Action item >> The records appear below. Set down exactly each line from the one that contains "decide (p.length ≤ 250) &&" through the last, both included.

= Beginning of Section =

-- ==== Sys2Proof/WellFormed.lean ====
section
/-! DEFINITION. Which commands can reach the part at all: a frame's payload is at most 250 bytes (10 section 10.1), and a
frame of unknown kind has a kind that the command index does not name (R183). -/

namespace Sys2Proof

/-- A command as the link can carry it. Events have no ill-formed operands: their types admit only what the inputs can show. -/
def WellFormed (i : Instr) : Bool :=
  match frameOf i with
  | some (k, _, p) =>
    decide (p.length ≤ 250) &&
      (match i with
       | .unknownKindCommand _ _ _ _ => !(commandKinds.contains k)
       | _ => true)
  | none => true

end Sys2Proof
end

= End of Section =

Task result >>
    decide (p.length ≤ 250) &&
      (match i with
       | .unknownKindCommand _ _ _ _ => !(commandKinds.contains k)
       | _ => true)
  | none => true

end Sys2Proof
end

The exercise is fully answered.